Thomas Schmidheiny (born 17 December 1945) is a Swiss billionaire businessman. He is the former chairman of cement manufacturer, Holcim.

==Early life==
Schmidheiny was born in 1945, the son of Max Schmidheiny (1908-1991). The family's construction materials empire (bricks, cement, etc.) was divided in 1984, with Thomas inheriting Holcim, the concrete and cement company, and his brother Stephan, also a billionaire, was given the construction company Eternit.

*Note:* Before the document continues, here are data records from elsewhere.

/-- A packet arrives with the clocks run to its base tick, where it names one; where it is not for this node it is answered, sent on or
counted as for every packet, and the packet below is for this node, received on a port that is up with the device answering and holding an
ID. A read arrives. It is served. A read completion arrives. It ends its request with its data. A write arrives. It is served. A write
acknowledgement arrives. It ends its request. A ticket request arrives. Of an office that holds nothing it is decided and answered. Of a
memory without an office the answer is NOT_REQUIRED. A ticket answer arrives. It ends its open request with the answer. A returned ticket
arrives. It is returned to its office. From spec/22_rinjo_fabric_cascade.md. -/
def Obligations.FabricPacketCommands : Prop :=
  ∀ s : State,
    (∀ (p : Nat) (h : FabHead) (t : Nat) (env : MemEnv), exec (.fabRd p h t env) s = .next ((s.tickTo t).fabArrive p Pkt.RD h [] fun s => s.fabServe p h (s.inbound p h false []) env)) ∧
    (∀ (p : Nat) (h : FabHead) (t : Nat) (env : MemEnv), p < 4 → (s.tickTo t).portUp p = true → ((s.tickTo t).gotPacket p 0).answersFabric = true → ((s.tickTo t).gotPacket p 0).hasId = true → h.dst = ((s.tickTo t).gotPacket p 0).nodeId → exec (.fabRd p h t env) s = .next (((s.tickTo t).gotPacket p 0).fabServe p h (((s.tickTo t).gotPacket p 0).inbound p h false []) env)) ∧
    (∀ (p : Nat) (h : FabHead) (status : Nat) (data : List Byte), exec (.fabRdc p h status data) s = .next (s.fabArrive p Pkt.RDC h (data.map fun (b : Byte) => b.toNat) fun s => s.fabDone h status data)) ∧
    (∀ (p : Nat) (h : FabHead) (status : Nat) (data : List Byte), p < 4 → s.portUp p = true → (s.gotPacket p data.length).answersFabric = true → (s.gotPacket p data.length).hasId = true → h.dst = (s.gotPacket p data.length).nodeId → exec (.fabRdc p h status data) s = .next ((s.gotPacket p data.length).fabDone h status data)) ∧
    (∀ (p : Nat) (h : FabHead) (data : List Byte) (t : Nat) (env : MemEnv), exec (.fabWr p h data t env) s = .next ((s.tickTo t).fabArrive p Pkt.WR h (data.map fun (b : Byte) => b.toNat) fun s => s.fabServe p h (s.inbound p h true data) env)) ∧
    (∀ (p : Nat) (h : FabHead) (data : List Byte) (t : Nat) (env : MemEnv), p < 4 → (s.tickTo t).portUp p = true → ((s.tickTo t).gotPacket p data.length).answersFabric = true → ((s.tickTo t).gotPacket p data.length).hasId = true → h.dst = ((s.tickTo t).gotPacket p data.length).nodeId → exec (.fabWr p h data t env) s = .next (((s.tickTo t).gotPacket p data.length).fabServe p h (((s.tickTo t).gotPacket p data.length).inbound p h true data) env)) ∧
    (∀ (p : Nat) (h : FabHead) (status : Nat), exec (.fabWra p h status) s = .next (s.fabArrive p Pkt.WRA h [] fun s => s.fabDone h status [])) ∧
    (∀ (p : Nat) (h : FabHead) (status : Nat), p < 4 → s.portUp p = true → (s.gotPacket p 0).answersFabric = true → (s.gotPacket p 0).hasId = true → h.dst = (s.gotPacket p 0).nodeId → exec (.fabWra p h status) s = .next ((s.gotPacket p 0).fabDone h status [])) ∧
    (∀ (p : Nat) (h : FabHead) (t : Nat), exec (.tktReq p h t) s = .next (
      (s.tickTo t).fabArrive p Pkt.TKT_REQ h [] fun s =>
      let a := s.inbound p h true []
      match officeOf h.addr with
      | none => s.fabAnswer (headBack h p) Pkt.TKT_ANS 0 false [TkCode.NOT_REQUIRED, 0] 0
      | some k =>
        if 24 ≤ k then s.fabAnswer (headBack h p) Pkt.TKT_ANS 0 false [TkCode.NOT_REQUIRED, 0] 0
        else if s.officeHolds k then { s with held := s.held ++ [.ticket k a (h.addr - tkBase k) h.len (.fabric (headBack h p))] }
        else
          let r := s.ticketRequest k a (h.addr - tkBase k) h.len false
          r.2.2.fabAnswer (headBack h p) Pkt.TKT_ANS 0 false [r.1, r.2.1] 0)) ∧
    (∀ (p : Nat) (h : FabHead) (t : Nat) (k : Nat), p < 4 → (s.tickTo t).portUp p = true → ((s.tickTo t).gotPacket p 0).answersFabric = true → ((s.tickTo t).gotPacket p 0).hasId = true → h.dst = ((s.tickTo t).gotPacket p 0).nodeId → officeOf h.addr = some k → k < 24 → ((s.tickTo t).gotPacket p 0).officeHolds k = false → exec (.tktReq p h t) s = .next (
      let r := ((s.tickTo t).gotPacket p 0).ticketRequest k (((s.tickTo t).gotPacket p 0).inbound p h true []) (h.addr - tkBase k) h.len false
      r.2.2.fabAnswer (headBack h p) Pkt.TKT_ANS 0 false [r.1, r.2.1] 0)) ∧
    (∀ (p : Nat) (h : FabHead) (t : Nat), p < 4 → (s.tickTo t).portUp p = true → ((s.tickTo t).gotPacket p 0).answersFabric = true → ((s.tickTo t).gotPacket p 0).hasId = true → h.dst = ((s.tickTo t).gotPacket p 0).nodeId → officeOf h.addr = none → exec (.tktReq p h t) s = .next (((s.tickTo t).gotPacket p 0).fabAnswer (headBack h p) Pkt.TKT_ANS 0 false [TkCode.NOT_REQUIRED, 0] 0)) ∧
    (∀ (p : Nat) (h : FabHead) (code tag : Nat), exec (.tktAns p h code tag) s = .next (
      s.fabArrive p Pkt.TKT_ANS h [] fun s =>
      match s.openReq h.src h.tag with
      | none => s
      | some r => if r.ticket then (s.closeReq r.port r.tag).ticketAnswered r code tag else s)) ∧
    (∀ (p : Nat) (h : FabHead) (code tag : Nat) (r : FabReq), p < 4 → s.portUp p = true → (s.gotPacket p 0).answersFabric = true → (s.gotPacket p 0).hasId = true → h.dst = (s.gotPacket p 0).nodeId → (s.gotPacket p 0).openReq h.src h.tag = some r → r.ticket = true → exec (.tktAns p h code tag) s = .next (((s.gotPacket p 0).closeReq r.port r.tag).ticketAnswered r code tag)) ∧
    (∀ (p : Nat) (h : FabHead) (t : Nat), exec (.tktRet p h t) s = .next (
      (s.tickTo t).fabArrive p Pkt.TKT_RET h [] fun s =>
      match officeOf h.addr with
      | some k => if k < 24 then s.returnTicket k (h.tkt.getD 0) (reqCode (.rlink p)) (headVia h) else s
      | none => s)) ∧
    (∀ (p : Nat) (h : FabHead) (t : Nat) (k : Nat), p < 4 → (s.tickTo t).portUp p = true → ((s.tickTo t).gotPacket p 0).answersFabric = true → ((s.tickTo t).gotPacket p 0).hasId = true → h.dst = ((s.tickTo t).gotPacket p 0).nodeId → officeOf h.addr = some k → k < 24 → exec (.tktRet p h t) s = .next (((s.tickTo t).gotPacket p 0).returnTicket k (h.tkt.getD 0) (reqCode (.rlink p)) (headVia h)))

/-- Each packet arrives with the clocks run to its base tick, where it names one, on a port that is up. A probe is answered NOT_READY, sent on
along its path, takes the port out of a fabric of another root, or is answered with the identity of the node, which drops the tables of
another root. An identity is taken at a root that awaits it, the node, its ID and its link joining the map or the 64 IDs being used up,
and otherwise passed back. With no ID left the event shows and the next port is probed. At any node but the root it is passed back. A
NOT_READY is taken at a root that awaits it, deferring or excluding the port, and otherwise passed back. A HINT other than 255 defers the
port. An ASSIGN is answered NOT_READY, sent on along its path, or held at a node that has no ID or is of that root. A COMMIT is answered
NOT_READY, sent on along its path, or applies the ASSIGN of its root that is held. A LINK_EVENT is answered NOT_READY, makes the root
discover again, or is sent on towards it. From spec/22_rinjo_fabric_cascade.md. -/
def Obligations.FabricDiscoveryCommands : Prop :=
  ∀ s : State,
    (∀ (p rootUid fromUid : Nat) (path : List Nat) (t : Nat), (s.tickTo t).portUp p = true → exec (.fabProbe p rootUid fromUid path t) s = .next (
      let s := s.tickTo t
      let s := s.gotPacket p 16
      if !s.answersFabric then s.sendPacket p Pkt.NOT_READY s.notReadyBody 16
      else if path ≠ [] then s.passOn p Pkt.PROBE path [rootUid]
      else if s.isRoot && decide (rootUid ≠ s.uid) then (s.setLstate p 4).evt (pageAddr Blk.RLINK p) 2
      else
        let s := if s.hasId && !s.isRoot && decide (s.fab.root ≠ some rootUid) then s.dropTables else s
        s.sendPacket p Pkt.IDENTIFY [s.uid, s.rd Reg.SYS_DEV_ID, s.linksUp, s.rd Reg.CASC_CTL, fromUid, p] 32)) ∧
    (∀ (p uid dev links casc nbrPort : Nat), s.portUp p = true → exec (.identify p uid dev links casc nbrPort) s = .next (
      let s := s.gotPacket p 32
      match s.isRoot, s.fab.disc with
      | true, some d => match d.cur with
        | none => s
        | some q =>
          let d := { d with done := q :: d.done, cur := none }
          match s.idFor uid with
          | none => (s.evt (pageAddr Blk.RLINK 0) 10).probeNext d
          | some id =>
            let s := { s with fab := { s.fab with ids := if s.fab.ids.any fun e => e.1 == uid then s.fab.ids else (uid, id) :: s.fab.ids } }
            let from' := (d.found.find? fun n => n.id == q.1).getD ⟨0, 0, 0, 0, 0, 0, []⟩
            let d := { d with links := d.links ++ [(⟨q.1, q.2, id, nbrPort⟩ : FabLink)] }
            if d.found.any fun n => n.id == id then s.probeNext d
            else s.probeNext { d with found := d.found ++ [(⟨uid, id, dev, links, casc, from'.hops + 1, from'.path ++ [q.2]⟩ : FabNode)] }
      | _, _ => s.passBack p Pkt.IDENTIFY [uid, dev, links, casc, nbrPort])) ∧
    (∀ (p uid dev links casc nbrPort : Nat) (d : Disc) (q : Nat × Nat), s.portUp p = true → (s.gotPacket p 32).isRoot = true → (s.gotPacket p 32).fab.disc = some d → d.cur = some q → (s.gotPacket p 32).idFor uid = none → exec (.identify p uid dev links casc nbrPort) s = .next (((s.gotPacket p 32).evt (pageAddr Blk.RLINK 0) 10).probeNext { d with done := q :: d.done, cur := none })) ∧
    (∀ (p uid dev links casc nbrPort : Nat), s.portUp p = true → (s.gotPacket p 32).isRoot = false → exec (.identify p uid dev links casc nbrPort) s = .next ((s.gotPacket p 32).passBack p Pkt.IDENTIFY [uid, dev, links, casc, nbrPort])) ∧
    (∀ (p hint : Nat), s.portUp p = true → exec (.notReady p hint) s = .next (
      let s := s.gotPacket p 16
      match s.isRoot, s.fab.disc with
      | true, some d => match d.cur with
        | none => s
        | some q =>
          if hint = 255 then s.probeNext { d with done := q :: d.done, cur := none }
          else s.probeNext { d with deferred := d.deferred ++ [(⟨q.1, q.2, s.clk.base + 400000 * hint⟩ : Deferred)], cur := none }
      | _, _ => s.passBack p Pkt.NOT_READY [hint])) ∧
    (∀ (p hint : Nat) (d : Disc) (q : Nat × Nat), s.portUp p = true → (s.gotPacket p 16).isRoot = true → (s.gotPacket p 16).fab.disc = some d → d.cur = some q → hint ≠ 255 → exec (.notReady p hint) s = .next ((s.gotPacket p 16).probeNext { d with deferred := d.deferred ++ [(⟨q.1, q.2, (s.gotPacket p 16).clk.base + 400000 * hint⟩ : Deferred)], cur := none })) ∧
    (∀ (p rootUid node role slot master : Nat) (table : List FabEntry) (nbrs : List (Option Nat)) (path : List Nat) (t : Nat), (s.tickTo t).portUp p = true → exec (.assign p rootUid node role slot master table nbrs path t) s = .next (
      let s := s.tickTo t
      let s := s.gotPacket p 128
      if !s.answersFabric then s.sendPacket p Pkt.NOT_READY s.notReadyBody 16
      else if path ≠ [] then s.passOn p Pkt.ASSIGN path [rootUid, node, role, slot, master]
      else if s.isRoot then s
      else if !s.hasId || decide (s.fab.root = some rootUid) then
        { s with fab := { s.fab with assigned := some ⟨node, role, slot, master, table, nbrs⟩, root := some rootUid } }
      else s)) ∧
    (∀ (p rootUid : Nat) (path : List Nat) (t : Nat), (s.tickTo t).portUp p = true → exec (.fabCommit p rootUid path t) s = .next (
      let s := s.tickTo t
      let s := s.gotPacket p 0
      if !s.answersFabric then s.sendPacket p Pkt.NOT_READY s.notReadyBody 16
      else if path ≠ [] then s.passOn p Pkt.COMMIT path [rootUid]
      else match s.fab.assigned with
        | some a => if s.fab.root = some rootUid then s.commitTables a rootUid else s
        | none => s)) ∧
    (∀ (p node links t : Nat), (s.tickTo t).portUp p = true → exec (.linkEvent p node links t) s = .next (
      let s := s.tickTo t
      let s := s.gotPacket p 16
      if !s.answersFabric then s.sendPacket p Pkt.NOT_READY s.notReadyBody 16
      else if s.isRoot then s.rootHears
      else if s.hasId && s.portUp (s.routeTo 0) then s.sendPacket (s.routeTo 0) Pkt.LINK_EVENT [node, links] 16 else s))
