-- ==== Sys2Proof/Laws/State.lean ====
section
/-! SUPPORT. What each primitive update of State leaves as it was: one lemma per field. -/

namespace Sys2Proof.Machine

variable {s : State}
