-- ==== Sys2Proof/Laws/KeepsRanks.lean ====
section
/-! SUPPORT. What the operations of Machine/Ranks.lean keep. -/

set_option linter.all false

namespace Sys2Proof.Machine

variable {pm pi pf pk : Bool}

theorem State.setCore_keeps {s0 s : State} {c : Nat} {f : CoreSt → CoreSt} (hK : Keeps pm pi pf pk s0 s) :
    Keeps pm pi pf pk s0 (State.setCore s c f) := by
  unfold State.setCore
  repeat' (first
    | (with_reducible first
      | assumption | apply Keeps.ite)
    | extract_lets | exact id | exact Nat.le_refl _ | split | apply Keeps.with_cores | (intro q; simpa [updAt] using q)
    | (intro q; exact (List.length_modify ..).trans q) | (intro q; exact (List.length_set ..).trans q))

theorem State.infSync_keeps {s0 s : State} (hK : Keeps pm pi pf pk s0 s) :
    Keeps pm pi pf pk s0 (State.infSync s) := by
  unfold State.infSync
  repeat' (first
    | (with_reducible first
      | assumption | apply Keeps.ite | apply State.putF_keeps | apply State.wr_keeps | apply State.lvl_keeps)
    | extract_lets | exact id | exact Nat.le_refl _ | split | (intro q; simpa [updAt] using q)
    | (intro q; exact (List.length_modify ..).trans q) | (intro q; exact (List.length_set ..).trans q))

theorem State.infEntry_keeps {s0 s : State} {type : Nat} {n : Nat} {tests : Nat} {code : Nat} (hK : Keeps pm pi pf pk s0 s) :
    Keeps pm pi pf pk s0 (State.infEntry s type n tests code) := by
  unfold State.infEntry
  repeat' (first
    | (with_reducible first
      | assumption | apply Keeps.ite | apply State.emit_keeps | apply State.incSat_keeps | apply State.infSync_keeps)
    | extract_lets | exact id | exact Nat.le_refl _ | split | apply Keeps.with_infLog | (intro q; simpa [updAt] using q)
    | (intro q; exact (List.length_modify ..).trans q) | (intro q; exact (List.length_set ..).trans q))

theorem State.putMap_keeps {s0 s : State} {lo : Nat} {hi : Nat} {c : Nat} {b : Bool} (hK : Keeps pm pi pf pk s0 s) :
    Keeps pm pi pf pk s0 (State.putMap s lo hi c b) := by
  unfold State.putMap
  repeat' (first
    | (with_reducible first
      | assumption | apply Keeps.ite | apply State.putBit_keeps)
    | extract_lets | exact id | exact Nat.le_refl _ | split | (intro q; simpa [updAt] using q)
    | (intro q; exact (List.length_modify ..).trans q) | (intro q; exact (List.length_set ..).trans q))

theorem State.setLatent_keeps {s0 s : State} {c : Nat} (hK : Keeps pm pi pf pk s0 s) :
    Keeps pm pi pf pk s0 (State.setLatent s c) := by
  unfold State.setLatent
  repeat' (first
    | (with_reducible first
      | assumption | apply Keeps.ite | apply State.lvl_keeps | apply State.putMap_keeps | apply State.putBit_keeps)
    | extract_lets | exact id | exact Nat.le_refl _ | split | (intro q; simpa [updAt] using q)
    | (intro q; exact (List.length_modify ..).trans q) | (intro q; exact (List.length_set ..).trans q))
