theorem State.drain_keeps {s0 a_4 : State} {env : CoreEnv} {a_1 : OnCore} {a_2 : Nat} {a_3 : Nat} (hK : Keeps pm false pf pk s0 a_4) :
    Keeps pm false pf pk s0 (State.drain env a_1 a_2 a_3 a_4).2 := by
  unfold State.drain
  repeat' (first
    | (with_reducible first
      | assumption | apply Keeps.ite | apply Keeps.ite2 | apply State.tmEcc_keeps | apply State.drainFlip_keeps
      | apply State.probeCount_keeps | apply State.drainWrite_keeps | apply State.replayStart_keeps
      | apply State.discard_keeps | apply State.checkPathFault_keeps | apply State.replayEnd_keeps)
    | extract_lets | exact id | exact Nat.le_refl _ | split | (intro q; simpa [updAt] using q)
    | (intro q; exact (List.length_modify ..).trans q) | (intro q; exact (List.length_set ..).trans q))

end Sys2Proof.Machine
end

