theorem State.wseqEcc_keeps {s0 s : State} {a : Nat} {env : Nat} {chime : Bool} (hK : Keeps pm pi pf pk s0 s) :
    Keeps pm pi pf pk s0 (State.wseqEcc s a env chime).2 := by
  unfold State.wseqEcc
  repeat' (first
    | (with_reducible first
      | assumption | apply Keeps.ite | apply Keeps.ite2 | apply State.injected_keeps | apply State.cnt_keeps
      | apply State.evt_keeps | apply State.emit_keeps)
    | extract_lets | exact id | exact Nat.le_refl _ | split | (intro q; simpa [updAt] using q)
    | (intro q; exact (List.length_modify ..).trans q) | (intro q; exact (List.length_set ..).trans q))

theorem State.setThrState_keeps {s0 s : State} {h : Nat} {v : Nat} (hK : Keeps pm pi pf pk s0 s) :
    Keeps pm pi pf pk s0 (State.setThrState s h v) := by
  unfold State.setThrState
  repeat' (first
    | (with_reducible first
      | assumption | apply Keeps.ite | apply State.putF_keeps)
    | extract_lets | exact id | exact Nat.le_refl _ | split | (intro q; simpa [updAt] using q)
    | (intro q; exact (List.length_modify ..).trans q) | (intro q; exact (List.length_set ..).trans q))

theorem State.setPc_keeps {s0 s : State} {h : Nat} {v : Nat} (hK : Keeps pm pi pf pk s0 s) :
    Keeps pm pi pf pk s0 (State.setPc s h v) := by
  unfold State.setPc
  repeat' (first
    | (with_reducible first
      | assumption | apply Keeps.ite | apply State.wr_keeps)
    | extract_lets | exact id | exact Nat.le_refl _ | split | (intro q; simpa [updAt] using q)
    | (intro q; exact (List.length_modify ..).trans q) | (intro q; exact (List.length_set ..).trans q))

theorem State.thrDepth_keeps {s0 s : State} {h : Nat} (hK : Keeps pm pi pf pk s0 s) :
    Keeps pm pi pf pk s0 (State.thrDepth s h) := by
  unfold State.thrDepth
  repeat' (first
    | (with_reducible first
      | assumption | apply Keeps.ite | apply State.putF_keeps)
    | extract_lets | exact id | exact Nat.le_refl _ | split | (intro q; simpa [updAt] using q)
    | (intro q; exact (List.length_modify ..).trans q) | (intro q; exact (List.length_set ..).trans q))

theorem State.thrStop_keeps {s0 s : State} {h : Nat} {st : Nat} (hK : Keeps pm pi pf pk s0 s) :
    Keeps pm pi pf pk s0 (State.thrStop s h st) := by
  unfold State.thrStop
  repeat' (first
    | (with_reducible first
      | assumption | apply Keeps.ite | apply State.setThr_keeps | apply State.setThrState_keeps | apply State.putBit_keeps)
    | extract_lets | exact id | exact Nat.le_refl _ | split | (intro q; simpa [updAt] using q)
    | (intro q; exact (List.length_modify ..).trans q) | (intro q; exact (List.length_set ..).trans q))

theorem State.thrFault_keeps {s0 s : State} {h : Nat} {code : Nat} (hK : Keeps pm pi pf pk s0 s) :
    Keeps pm pi pf pk s0 (State.thrFault s h code) := by
  unfold State.thrFault
  repeat' (first
    | (with_reducible first
      | assumption | apply Keeps.ite | apply State.evt_keeps | apply State.putF_keeps | apply State.thrStop_keeps)
    | extract_lets | exact id | exact Nat.le_refl _ | split | (intro q; simpa [updAt] using q)
    | (intro q; exact (List.length_modify ..).trans q) | (intro q; exact (List.length_set ..).trans q))

theorem State.thrRun_keeps {s0 s : State} {h : Nat} (hK : Keeps pm pi pf pk s0 s) :
    Keeps pm pi pf pk s0 (State.thrRun s h) := by
  unfold State.thrRun
  repeat' (first
    | (with_reducible first
      | assumption | apply Keeps.ite | apply State.setThr_keeps | apply State.thrDepth_keeps | apply State.setThrState_keeps
      | apply State.putF_keeps | apply State.putBit_keeps)
    | extract_lets | exact id | exact Nat.le_refl _ | split | (intro q; simpa [updAt] using q)
    | (intro q; exact (List.length_modify ..).trans q) | (intro q; exact (List.length_set ..).trans q))

theorem State.writeThrCtl_keeps {s0 s : State} {h : Nat} {v : Nat} (hK : Keeps pm pi pf pk s0 s) :
    Keeps pm pi pf pk s0 (State.writeThrCtl s h v) := by
  unfold State.writeThrCtl
  repeat' (first
    | (with_reducible first
      | assumption | apply Keeps.ite | apply State.thrRun_keeps | apply State.thrStop_keeps)
    | extract_lets | exact id | exact Nat.le_refl _ | split | (intro q; simpa [updAt] using q)
    | (intro q; exact (List.length_modify ..).trans q) | (intro q; exact (List.length_set ..).trans q))

theorem State.thrInstr_keeps {s0 s : State} {h : Nat} {t : Nat} {ecc : Nat} {sel : Nat → Bool} {eff : State → Nat → State} (h_eff : ∀ u x1, Keeps pm pi pf pk s0 u → Keeps pm pi pf pk s0 (eff u x1)) (hK : Keeps pm pi pf pk s0 s) :
    Keeps pm pi pf pk s0 (State.thrInstr s h t ecc sel eff) := by
  unfold State.thrInstr
  repeat' (first
    | (with_reducible first
      | assumption | apply Keeps.ite | apply State.tickTo_keeps | apply State.wseqEcc_keeps
      | apply State.thrFault_keeps | apply h_eff)
    | extract_lets | exact id | exact Nat.le_refl _ | split | (intro q; simpa [updAt] using q)
    | (intro q; exact (List.length_modify ..).trans q) | (intro q; exact (List.length_set ..).trans q)
    | (intro q; exact (List.length_map ..).trans q))

theorem State.thrWord_keeps {s0 s : State} {h : Nat} {t : Nat} {ecc : Nat} (hK : Keeps pm pi pf pk s0 s) :
    KeepsO pm pi pf pk s0 (State.thrWord s h t ecc) := by
  unfold State.thrWord
  repeat' (first
    | (with_reducible first
      | assumption | apply KeepsO.ite | apply Keeps.ite | refine KeepsS.getD ?_ ?_ | apply State.tickTo_keeps
      | apply State.wseqEcc_keeps | apply KeepsO.some | exact KeepsO.none | apply KeepsS.some | exact KeepsS.none)
    | extract_lets | exact id | exact Nat.le_refl _ | split | (intro q; simpa [updAt] using q)
    | (intro q; exact (List.length_modify ..).trans q) | (intro q; exact (List.length_set ..).trans q))

theorem State.thrNext_keeps {s0 s : State} {h : Nat} (hK : Keeps pm pi pf pk s0 s) :
    Keeps pm pi pf pk s0 (State.thrNext s h) := by
  unfold State.thrNext
  repeat' (first
    | (with_reducible first
      | assumption | apply Keeps.ite | apply State.setPc_keeps | apply State.setThrState_keeps)
    | extract_lets | exact id | exact Nat.le_refl _ | split | (intro q; simpa [updAt] using q)
    | (intro q; exact (List.length_modify ..).trans q) | (intro q; exact (List.length_set ..).trans q))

Schmidheiny holds a doctorate from Tufts University and a Diplomingenieur degree from the ETH Zurich, and an MBA from IMD Business School, Switzerland.

==Career==
Until 2003, Schmidheiny was the chairman of Holcim, one of the world's leading cement manufacturers, founded by his grand-uncle in 1912. Schmidheiny resigned his chairmanship as part of a deal to settle an investigation of insider trading in Spain. He has remained on the Board since that time. Since the merger between Holcim and Lafarge, Schmidheiny is the biggest shareholder of Lafarge-Holcim.

In 2013, Schmidheiny and Rainer-Marc Frey acquired Lonrho through their investment vehicle, FS Africa, in a £174.5 million takeover.

Schmidheiny is a member of the Executive Advisory Board of the World.Minds Foundation.

==Personal life==
Schmidheiny is married with four children; he owns vineyards and wineries in Argentina, Switzerland and the US (Cuvaison in the Napa Valley), including his residences in Rapperswil-Jona and Klosters.

The Indian School of Business has a Thomas Schmidheiny chair of family business. As of 2023, the post was held by Sougata Ray.